Integer. Number of peaks that are defined in the GRN object, either by excluding (filter = TRUE) or including (filter = FALSE) peaks that are currently marked as filtered.

Examples

# See the Workflow vignette on the GRaNIE website for examples
GRN = loadExampleObject()
nPeaks(GRN, filter = TRUE)
nPeaks(GRN, filter = FALSE)
# See the Workflow vignette on the GRaNIE website for examples
GRN = loadExampleObject()
nPeaks(GRN, filter = TRUE)
nPeaks(GRN, filter = FALSE)

Get the number of TFs for a `GRN` object.

Description

Returns the number of TFs from the provided TFBS data in the GRN object.

Usage

nTFs(GRN)
nTFs(GRN)

Arguments

GRN

Object of class GRN

Value

Integer. Number of TFs that are defined in the GRN object.

Examples

# See the Workflow vignette on the GRaNIE website for examples
GRN = loadExampleObject()
nTFs(GRN)
# See the Workflow vignette on the GRaNIE website for examples
GRN = loadExampleObject()
nTFs(GRN)

Overlap peaks and TFBS for a `GRN` object

Description

If the source was set to JASPAR in addTFBS, the argument nCores is ignored.

Usage

overlapPeaksAndTFBS(GRN, nCores = 2, forceRerun = FALSE, ...)
overlapPeaksAndTFBS(GRN, nCores = 2, forceRerun = FALSE, ...)

Arguments

`GRN`	Object of class `GRN`
`nCores`	Integer >0. Default 1. Number of cores to use.
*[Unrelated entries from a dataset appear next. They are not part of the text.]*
-- ==== Sys2Proof/Laws/Maps.lean ====
section
/-!
SUPPORT. Sparse data: what reading after writing gives, and that writing keeps the keys rising.
-/

namespace Sys2Proof.Machine

@[simp] theorem mget_nil {α : Type} (d : α) (k : Nat) : mget d [] k = d := rfl

@[simp] theorem mget_mset {α : Type} (d : α) (m : Map α) (k : Nat) (v : α) : mget d (mset m k v) k = v := by
  induction m with
  | nil => simp [mset, mget]
  | cons p m ih =>
    simp only [mset]
    split
    · simp [mget]
    · split
      · simp [mget]
      · simp [mget, *]

theorem mget_mset_ne {α : Type} (d : α) (m : Map α) {k j : Nat} (v : α) (h : j ≠ k) : mget d (mset m k v) j = mget d m j := by
  induction m with
  | nil => simp [mset, mget, h]
  | cons p m ih =>
    simp only [mset]
    split
    · simp [mget, h]
    · split
      · next e => simp [mget, h, e ▸ h]
      · simp [mget, ih]

@[simp] theorem mfind_mset {α : Type} (m : Map α) (k : Nat) (v : α) : mfind (mset m k v) k = some v := by
  induction m with
  | nil => simp [mset, mfind]
  | cons p m ih =>
    simp only [mset]
    split
    · simp [mfind]
    · split
      · simp [mfind]
      · simp [mfind, *]

theorem mfind_mset_ne {α : Type} (m : Map α) {k j : Nat} (v : α) (h : j ≠ k) : mfind (mset m k v) j = mfind m j := by
  induction m with
  | nil => simp [mset, mfind, h]
  | cons p m ih =>
    simp only [mset]
    split
    · simp [mfind, h]
    · split
      · next e => simp [mfind, h, e ▸ h]
      · simp [mfind, ih]

theorem mfind_mdel {α : Type} (m : Map α) (k : Nat) : mfind (mdel m k) k = none := by
  induction m with
  | nil => rfl
  | cons p m ih =>
    simp only [mdel, List.filter_cons] at *
    split
    · next e =>
      have : k ≠ p.1 := fun h => by simp [h] at e
      simp [mfind, this, ih]
    · exact ih

theorem mfind_mdel_ne {α : Type} (m : Map α) {k j : Nat} (h : j ≠ k) : mfind (mdel m k) j = mfind m j := by
  induction m with
  | nil => rfl
  | cons p m ih =>
    simp only [mdel, List.filter_cons] at *
    split
    · simp [mfind, ih]
    · next e =>
      have : p.1 = k := by simpa using e
      simp [mfind, ih, this, h]

end Sys2Proof.Machine
end

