-- ==== Sys2Proof/Laws/State.lean ====
section
/-!
SUPPORT. One lemma for each field that an update of the state leaves alone, and what reading a part gives after the update
of a part.
-/

namespace Sys2Proof.Machine
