theorem failCore_later {s0 : State} {s : State} (c : Nat) (src : Nat) (prov : Bool) (test : Nat) (hl : Later s0 s) :
    Later s0 (failCore s c src prov test) := by
  unfold failCore
  repeat' (first
    | with_reducible assumption
    | intro _
    | (extract_lets +onlyGivenNames x; clear_value (e : x = _); first | (with_reducible refine Later.cut (s0 := s0) e ?_ (fun _ => ?_) <;> clear e) | clear e)
    | with_reducible apply modWake_later | with_reducible apply surveyAppend_later | with_reducible apply loseGroup_later | with_reducible apply modGrp_later | with_reducible apply resetGroup_later
    | (split <;> rename_i e <;> first | (with_reducible refine Later.cut1 (s0 := s0) e ?_ (fun _ => ?_) <;> clear e) | (with_reducible refine Later.cut2 (s0 := s0) e ?_ (fun _ => ?_) <;> clear e) | skip)
    | fail_if_no_progress with_reducible apply Later.upd)

end Sys2Proof.Machine
end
A value >1 requires the `BiocParallel` package (as it is listed under `Suggests`, it may not be installed yet).
`forceRerun`	`TRUE` or `FALSE`. Default `FALSE`. Force execution, even if the GRN object already contains the result. Overwrites the old results.
`...`	No default. Only relevant if `source = "JASPAR"` has been selected in `addTFBS`, ignored otherwise. Additional arguments for `motifmatchr::matchMotifs` such as custom background nucleotide frequencies or p-value cutoffs. For more information, type `?motifmatchr::matchMotifs`

Value

An updated GRN object, with added data from this function (GRN@data$TFs$TF_peak_overlap in particular)

Examples

# See the Workflow vignette on the GRaNIE website for examples
GRN = loadExampleObject()
GRN = overlapPeaksAndTFBS(GRN, nCores = 2, forceRerun = FALSE)
# See the Workflow vignette on the GRaNIE website for examples
GRN = loadExampleObject()
GRN = overlapPeaksAndTFBS(GRN, nCores = 2, forceRerun = FALSE)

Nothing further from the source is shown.